The 6-cycliner 1649cc in line 6 engine is silky smooth and it delivers a punch at 160 bhp, topping off at in excess of 125 mph (or so I am led to believe). On a long journey, the 7 gallon tank will easily set you up for in excess of 300 miles between stops and that distance is easily doable when you are sitting on the exceptionally comfy and, if required, heated saddle, for rider and pillion. I once did Ijmuiden to Munich in a day, a trip of over 530 miles, with no aches and pains at the end.

When you do want to stop, the dual floating 320mm front disc with ABS coupled with the single 320mm rear disc do an admirable job on such a big lump and, before you ask, I am referring to the bike, not me!

Another extra I dispensed with when I bought my bike was a very expensive top box.

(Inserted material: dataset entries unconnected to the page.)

-- ==== Sys2Proof/Machine/State.lean ====
section
/-! DEFINITION. The state of one core: the architectural tuple of 10_state.md R31, the handshake and read port of
30_encoding.md R70, and the clock cycles to come as the host drives them. Plain data. -/

namespace Sys2Proof.Machine

/-- The values of ECODE (10_state.md R27, 60_exceptions.md R201). -/
inductive ErrorCode where
  /-- 0: no error since the last INIT or reset -/
  | none
  /-- 1: UPDATE accepted while DONE = 1 and ERR = 0 -/
  | updateAfterFinal
  /-- 2: FINAL accepted while DONE = 1 and ERR = 0 -/
  | finalAfterFinal
  /-- 3: illegal command word accepted while ERR = 0 -/
  | illegalCmd
  deriving DecidableEq, Repr

/-- The complete architectural state of one core (10_state.md R31). -/
structure Arch where
  /-- STATE[0] to STATE[3] (R20) -/
  regs : HashWords
  /-- PEND, earliest byte first (R22, R23); PCOUNT is its length -/
  pend : List Byte
  /-- LEN, in bits, modulo 2^64 (R24) -/
  len : DWord
  /-- DONE (R25): false is phase ACTIVE -/
  done : Bool
  /-- ERR (R26) -/
  err : Bool
  /-- ECODE (R27) -/
  ecode : ErrorCode
  deriving DecidableEq, Repr

/-- The reset values of 10_state.md R32, which INIT loads too (40_accumulator.md R101). -/
def Arch.reset : Arch := ⟨iv, [], 0, false, false, .none⟩

/-- One clock cycle as the outside world makes it (30_encoding.md R70; log 2). -/
structure Cycle where
  /-- `rst` -/
  rst : Bool
  /-- `cmd_valid` with `cmd_word`; `none` is `cmd_valid = 0`, where `cmd_word` is ignored (70_reset_and_hazards.md R233) -/
  cmd : Option DWord
  /-- the read of this cycle: the host samples `rd_data` at this `rd_addr`; `none` is a cycle it does not sample in -/
  rd : Option (BitVec 3)
  /-- the open timing of 00_scope.md R8: `cmd_ready`, where it is 0, is 1 again after this cycle (log 3) -/
  rise : Bool
  deriving DecidableEq, Repr

/-- A cycle in which the host does nothing and the core may become ready. -/
def Cycle.idle : Cycle := ⟨false, none, none, true⟩

/-- The machine. -/
structure State where
  /-- the architectural tuple (10_state.md R31) -/
  arch : Arch
  /-- `cmd_ready` (70_reset_and_hazards.md R233) -/
  cmdReady : Bool
  /-- the model's own: what the host's last read sampled on `rd_data` (log 6) -/
  rdData : Word
  /-- the model's own: how many free values have been drawn (log 5) -/
  draws : Nat
  /-- the model's own: the cycles to come; after the last, every cycle is `Cycle.idle` (log 2) -/
  schedule : List Cycle
  deriving DecidableEq, Repr

/-- The machine after reset: the values of 10_state.md R32, "once `cmd_ready = 1`" (70_reset_and_hazards.md R239).
`cmdReady`, `rdData`, `draws` and `schedule` are the model's choice (logs 7, 6, 5, 2). -/
def State.reset : State := ⟨Arch.reset, true, 0, 0, []⟩

/-- Nothing faults: "every accepted word completes and every state has a defined next state for every word"
(93_implementation_defined.md section 2). The core's own errors are next states (60_exceptions.md R203). Log 12. -/
inductive Fault : Type where
  deriving DecidableEq, Repr

/-- Why a step has no meaning. -/
inductive Refusal where
  /-- Raised by an arm of Dispatch.lean whose instruction has no meaning yet; none is left, so nothing raises it.
  Safe: a refused step proves nothing. -/
  | notModelled (mnemonic : String)
  deriving DecidableEq, Repr

end Sys2Proof.Machine
end

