-- ==== Sys2Proof/Machine/Ops.lean ====
section
/-! DEFINITION. The shared operations: the error action and the recovery from it (60_exceptions.md), the block
accumulator and the padding engine (40_accumulator.md), sampling the read port (42_readport.md, 70_reset_and_hazards.md
R235). Each instruction's meaning is a line over these. -/

namespace Sys2Proof.Machine

/-! ### Updates of one part of the state -/

def State.withArch (s : State) (a : Arch) : State := { s with arch := a }
def State.withReady (s : State) (r : Bool) : State := { s with cmdReady := r }
def State.withRdData (s : State) (v : Word) : State := { s with rdData := v }
def State.withSchedule (s : State) (cs : List Cycle) : State := { s with schedule := cs }

/-- Samples one fresh free value onto `rd_data` (70_reset_and_hazards.md R235; log 5). -/
def State.drawRdData (s : State) : State := { s with rdData := Config.freeRdData s.draws, draws := s.draws + 1 }

/-- `STATE <- st`, the whole state register (10_state.md R20). -/
def Arch.withRegs (a : Arch) (st : HashWords) : Arch := { a with regs := st }

/-- One outcome after another: a fault or a refusal ends the sequence. -/
def andThen (o : Host.Outcome State Fault Refusal) (k : State → Host.Outcome State Fault Refusal) :
    Host.Outcome State Fault Refusal :=
  match o with
  | .next s => k s
  | .fault r => .fault r
  | .refused r => .refused r

/-! ### Errors -/

/-- The error action `raise Error(code)` (60_exceptions.md R203): the first error sets ERR and ECODE, a later one
changes nothing (R204, R208); no other state changes. -/
def Arch.raise (code : ErrorCode) (a : Arch) : Arch :=
  if a.err then a else { a with err := true, ecode := code }

/-- Recovery is a new hash (60_exceptions.md R207): INIT and `rst` load the reset state (10_state.md R32). -/
def Arch.restart (_ : Arch) : Arch := Arch.reset

/-- The state checks of an UPDATE or FINAL (40_accumulator.md R100, 60_exceptions.md R205): poisoned, then the
command's invalid-state error, then its effect. -/
def Arch.guarded (code : ErrorCode) (effect : Arch → Arch) (a : Arch) : Arch :=
  if a.err then a
  else if a.done then a.raise code
  else effect a

/-- The effect of an ILLEGAL command word (30_encoding.md R75, 60_exceptions.md R202). -/
def State.illegalCommand (s : State) : State := s.withArch (s.arch.raise .illegalCmd)

/-! ### Block accumulator -/

/-- The pending bytes after one more; a completed block of 64 is compressed and removed (40_accumulator.md R103). -/
def Arch.push (x : Byte) (a : Arch) : Arch :=
  if a.pend.length + 1 = 64 then { a with regs := compress a.regs (a.pend ++ [x]), pend := [] }
  else { a with pend := a.pend ++ [x] }

/-- `ABSORB(x)` (40_accumulator.md R103): LEN counts 8 bits, modulo 2^64, and the byte is pending. -/
def Arch.absorb (a : Arch) (x : Byte) : Arch := { a with len := a.len + 8 }.push x

/-- The bytes of an UPDATE, lane 0 first (40_accumulator.md R102). -/
def Arch.absorbAll (bs : List Byte) (a : Arch) : Arch := bs.foldl Arch.absorb a

/-- An UPDATE command with its state checks (40_accumulator.md R100, R102). -/
def State.update (bs : List Byte) (s : State) : State :=
  s.withArch (s.arch.guarded .updateAfterFinal (Arch.absorbAll bs))

/-! ### Padding engine -/

/-- The number of zero bytes after 0x80 (40_accumulator.md R105): `(55 - p) mod 64`. -/
def padZeros (p : Nat) : Nat := (119 - p % 64) % 64

/-- `PAD(pb, L)` (40_accumulator.md R105). -/
def pad (pb : List Byte) (l : DWord) : List Byte :=
  pb ++ [0x80#8] ++ zeros (padZeros pb.length) ++ le64bytes l

/-- Compresses `n` consecutive 64-byte blocks of a byte sequence, in order (40_accumulator.md R104). -/
def compressBlocks : Nat → HashWords → List Byte → HashWords
  | 0, st, _ => st
  | n + 1, st, bs => compressBlocks n (compress st (bs.take 64)) (bs.drop 64)

/-- The effect of FINAL (40_accumulator.md R104): the padded tail is compressed block by block, PEND is emptied, DONE is
set, LEN keeps the snapshot. -/
def Arch.finish (a : Arch) : Arch :=
  { a with
    regs := compressBlocks ((pad a.pend a.len).length / 64) a.regs (pad a.pend a.len),
    pend := [],
    done := true }

/-! ### Read port -/

/-- A read that finds `v` at its address: `rd_data` is `v` while `cmd_ready = 1` and a fresh free value while it is 0
(42_readport.md R180, 70_reset_and_hazards.md R235). Nothing else changes. -/
def State.sample (v : Word) (s : State) : State := if s.cmdReady then s.withRdData v else s.drawRdData

/-- A digest register (42_readport.md R182 to R185): the word while DONE = 1, else 0. -/
def Arch.digestWord (a : Arch) (w : Word) : Word := if a.done then w else 0

/-- The 16 digest bytes (20_memory.md R54, 42_readport.md R190). -/
def digestBytes (st : HashWords) : List Byte := le32bytes st.a ++ le32bytes st.b ++ le32bytes st.c ++ le32bytes st.d

end Sys2Proof.Machine
end

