theorem witness_timing : timing1.Legal := ⟨Nat.le_refl 1, fun _ _ => Nat.le_refl 1, fun _ => Nat.le_refl 1, by decide⟩
/-- 3 rounds per clock: 21 clocks leave round 63 to do, 22 finish. -/
theorem witness_RoundsPerCycleIsUnobservable :
    timing1.Legal ∧ 21 * timing1.roundsPerCycle = 63 ∧ 64 ≤ 22 * timing1.roundsPerCycle := ⟨witness_timing, rfl, by decide⟩
theorem witness_WordBytesAreInverse : le32bytes 0x04030201#32 = [1, 2, 3, 4] := by decide
theorem witness_StepRunsTheAcceptedCommand :
    (before abcArch true ⟨false, some 3#64, none, false⟩).schedule = [⟨false, some 3#64, none, false⟩] ∧
    (before abcArch true ⟨false, some 3#64, none, false⟩).cmdReady = true ∧ decodeCommand 3#64 = .ok .final := by decide
theorem witness_StepRunsTheRead :
    (before abcArch true ⟨false, none, some 5, false⟩).schedule = [⟨false, none, some 5, false⟩] ∧
    (before abcArch true ⟨false, none, some 5, false⟩).cmdReady = true := by decide
theorem witness_PlacedWordIsRunNext :
    decodeTableWord 64 0x22 = some (.updateN2 0 0) ∧ decodeTableWord 8 6 = some .rdLenHi := by decide
/-- A reading cycle without a command, with one, with cmd_ready = 0 and with rst = 1. -/
theorem witness_ReadPortValidity :
    (before abcDone true ⟨false, none, some 1, false⟩).cmdReady = true ∧
    (before abcDone true ⟨false, some 1#64, some 1, false⟩).cmdReady = true ∧
    (before abcDone false ⟨false, none, some 1, false⟩).cmdReady = false ∧
    (before abcDone true ⟨true, none, some 1, false⟩).nextCycle.rst = true := by decide
theorem witness_ResetEdgeGivesTheResetState :
    (before abcDone false ⟨true, some 3#64, some 1, true⟩).schedule = [⟨true, some 3#64, some 1, true⟩] := by decide
theorem witness_CommandsAreIgnoredWhileNotReady :
    (before abcArch false ⟨false, some 3#64, none, true⟩).schedule = [⟨false, some 3#64, none, true⟩] ∧
    (before abcArch false ⟨false, some 3#64, none, true⟩).cmdReady = false := by decide
theorem witness_CommandsCompleteAfterTheirCycles :
    timing1.Legal ∧ Instr.isRead .final = false ∧
    ∃ s : State, s.cmdReady = true ∧ s.arch = abcArch ∧ s.schedule = commandCycles timing1 s.arch .final ++ [Cycle.busy] :=
  ⟨witness_timing, rfl, ⟨abcArch, true, 0, 0, commandCycles timing1 abcArch .final ++ [Cycle.busy]⟩, rfl, rfl, rfl⟩
theorem witness_ResetCompletesAfterItsCycles :
    ∃ s : State, s.arch = abcPoisoned ∧ s.schedule = resetCyclesOf timing1 ++ [] :=
  ⟨⟨abcPoisoned, false, 0, 0, resetCyclesOf timing1 ++ []⟩, rfl, rfl⟩
theorem witness_ReadsObserveExactlyTheCommandsBefore :
    readyAfter true (commandCycles timing1 abcArch .final) = true ∧
    eventsOf true (commandCycles timing1 abcArch .final) = [.accepted 3#64] := by decide
theorem witness_ReadDutyKeepsFreeValuesAway : (before abcDone true ⟨false, none, some 1, false⟩).readDuty := fun _ => ⟨rfl, rfl⟩
theorem witness_StepKeepsTheInvariants :
    abcArch.Inv ∧ ∃ t, step (before abcArch true ⟨false, some 0#64, none, false⟩) = .next t :=
  ⟨⟨by decide, by decide, by decide, by decide, by decide, by decide⟩, _, rfl⟩
theorem witness_StepKeepsTheMessage :
    abcArch.Represents [0x61, 0x62, 0x63] ∧ ∃ t, step (before abcArch true ⟨false, some 3#64, none, false⟩) = .next t :=
  ⟨⟨rfl, fun _ => rfl, fun _ => rfl, fun h => (by cases h), fun h => (by cases h)⟩, _, rfl⟩
/-- V6: two chunkings of "abc". -/
theorem witness_ChunkingDoesNotMatter :
    (∀ i ∈ [Instr.updateN1 0x61, .updateN0, .updateN2 0x62 0x63], i.isUpdate = true) ∧
    (∀ j ∈ [Instr.updateN3 0x61 0x62 0x63], j.isUpdate = true) ∧
    [Instr.updateN1 0x61, .updateN0, .updateN2 0x62 0x63].flatMap Instr.bytes =
      [Instr.updateN3 0x61 0x62 0x63].flatMap Instr.bytes := by decide
theorem witness_HashOfAMessageIsItsMd5 :
    (∀ i ∈ [Instr.updateN2 0x61 0x62, .updateN1 0x63], i.isUpdate = true) ∧
    [0x61#8, 0x62#8, 0x63#8] = [Instr.updateN2 0x61 0x62, .updateN1 0x63].flatMap Instr.bytes := by decide
theorem witness_HashProgramEndsInTheDigest :
    AsmOp.expand (.hash [0x61, 0x62, 0x63]) = some [.cmd 1#64, .cmd 0x0063626100000032#64, .cmd 3#64] ∧
    ∃ s : State, s.cmdReady = true ∧
      s.schedule = driveWords (fun k => 5 - 2 * k) [.cmd 1#64, .cmd 0x0063626100000032#64, .cmd 3#64] :=
  ⟨by decide, ⟨abcArch, true, 0, 0, driveWords (fun k => 5 - 2 * k) [.cmd 1#64, .cmd 0x0063626100000032#64, .cmd 3#64]⟩, rfl, rfl⟩
/-- Three commands of different latency: 6, 4 and 2 cycles with cmd_ready = 0. -/
theorem test_drive_latencies :
    (driveWords (fun k => 5 - 2 * k) [.cmd 1#64, .cmd 0x0063626100000032#64, .cmd 3#64]).length = 7 + 5 + 3 := by decide
theorem witness_OnlyListedEventsWriteTheStateRegister :
    abcDone.pend.length < 64 ∧
    step (before abcDone true ⟨false, some 1#64, none, false⟩) = .next { State.reset with cmdReady := false } ∧
    Arch.reset.regs ≠ abcDone.regs := ⟨by decide, rfl, by decide⟩
theorem witness_DoneIsSetOnlyByFinal :
    step (before abcDone true ⟨false, some 1#64, none, false⟩) = .next { State.reset with cmdReady := false } ∧
    abcDone.done = true ∧ Arch.reset.done = false := ⟨rfl, rfl, rfl⟩
theorem witness_DoneRises :
    ∃ t, step (before abcArch true ⟨false, some 3#64, none, false⟩) = .next t ∧ abcArch.done = false ∧ t.arch.done = true :=
  ⟨_, rfl, rfl, rfl⟩
theorem witness_FirstErrorIsKept :
    step (before abcDone true ⟨false, some 3#64, none, false⟩) = .next { core1 abcPoisoned with cmdReady := false } := rfl
theorem witness_LengthCountsAcceptedBytesModulo :
    ∃ t, step (before (pendArch 62) true ⟨false, some 0x42#64, none, false⟩) = .next t ∧
      decodeCommand 0x42#64 = .ok (.updateN4 0 0 0 0) ∧ (pendArch 62).err = false ∧ (pendArch 62).done = false :=
  ⟨_, rfl, by decide, by decide, by decide⟩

I bought a much less expensive BMW canvas luggage bag instead. It straps onto the rear rack perfectly well and while the canvas bag has a greater capacity than the carnivorous top box, it does come with a major disadvantage, so perhaps I made a mistake there.BMW Canvas Bag


You see, I do a lot of European touring and if you have read some of my previous blogs you would know that. The canvas bag, while secure enough when motoring along, is not secure when it is left on the bike, as there is no locking mechanism for the bag itself and nothing to keep it fixed to the rack. It is not the end of the world but it is quite annoying, especially if you are moving point to point each night.

On the other hand, standard solid panniers are large, lockable, and would easily do you for a long weekend, or even a week on the road.

Other standard features of this bike are the fully adjustable screen with memory for its last position. The screen is wide enough to protect you from inclement weather and it retracts when the ignition is off to secure the Motorrad satnav unit (an extra) into the pre-prepared binnacle area.

Cruise control, heated grips, heated front and rear seats, and a host of useful outputs through the instrument panel complete the package. Via the thumb operated knurled wheel on the left grip, it provides read outs on temperature, 3 trip mileage options, tyre pressures, heat levels for grips and seats, as well as a few other things including sat nav controllability. These are all at your fingertips through the BMW system.

Electronic Suspension Adjustments are available as standard and they allow the rider to switch between rider only, rider and pillion or rider, pillion, and full luggage, in seconds. These options, coupled with a ‘rain’ ‘road’ and ‘dynamic’ setting on each, allows great suspension control to suit every riding condition.
The 118 kW (160 hp) is delivered to the rear wheel via shaft drive, so it is clean and relatively maintenance free, but beware, tyres for this bike are heavy duty due to its weight and they are not always a dealer stock item.

I cannot think of anything else that I would rather have to replace my bike but if I did I buy another one, I would consider having a set of fog lights fitted to augment the already large and bright xenon headlight with automatic levelling.

This is without doubt an expensive piece of kit and I know I am lucky to have it. Looking at second-hand values, I can see really good examples starting around £8,000, so if you have a mind to move to a touring bike and you would like to own one with a big capable engine and extreme comfort, a BMW K1600 is achievable at a reasonable cost.

Oh, and if BMW are reading this, why no folding mirrors?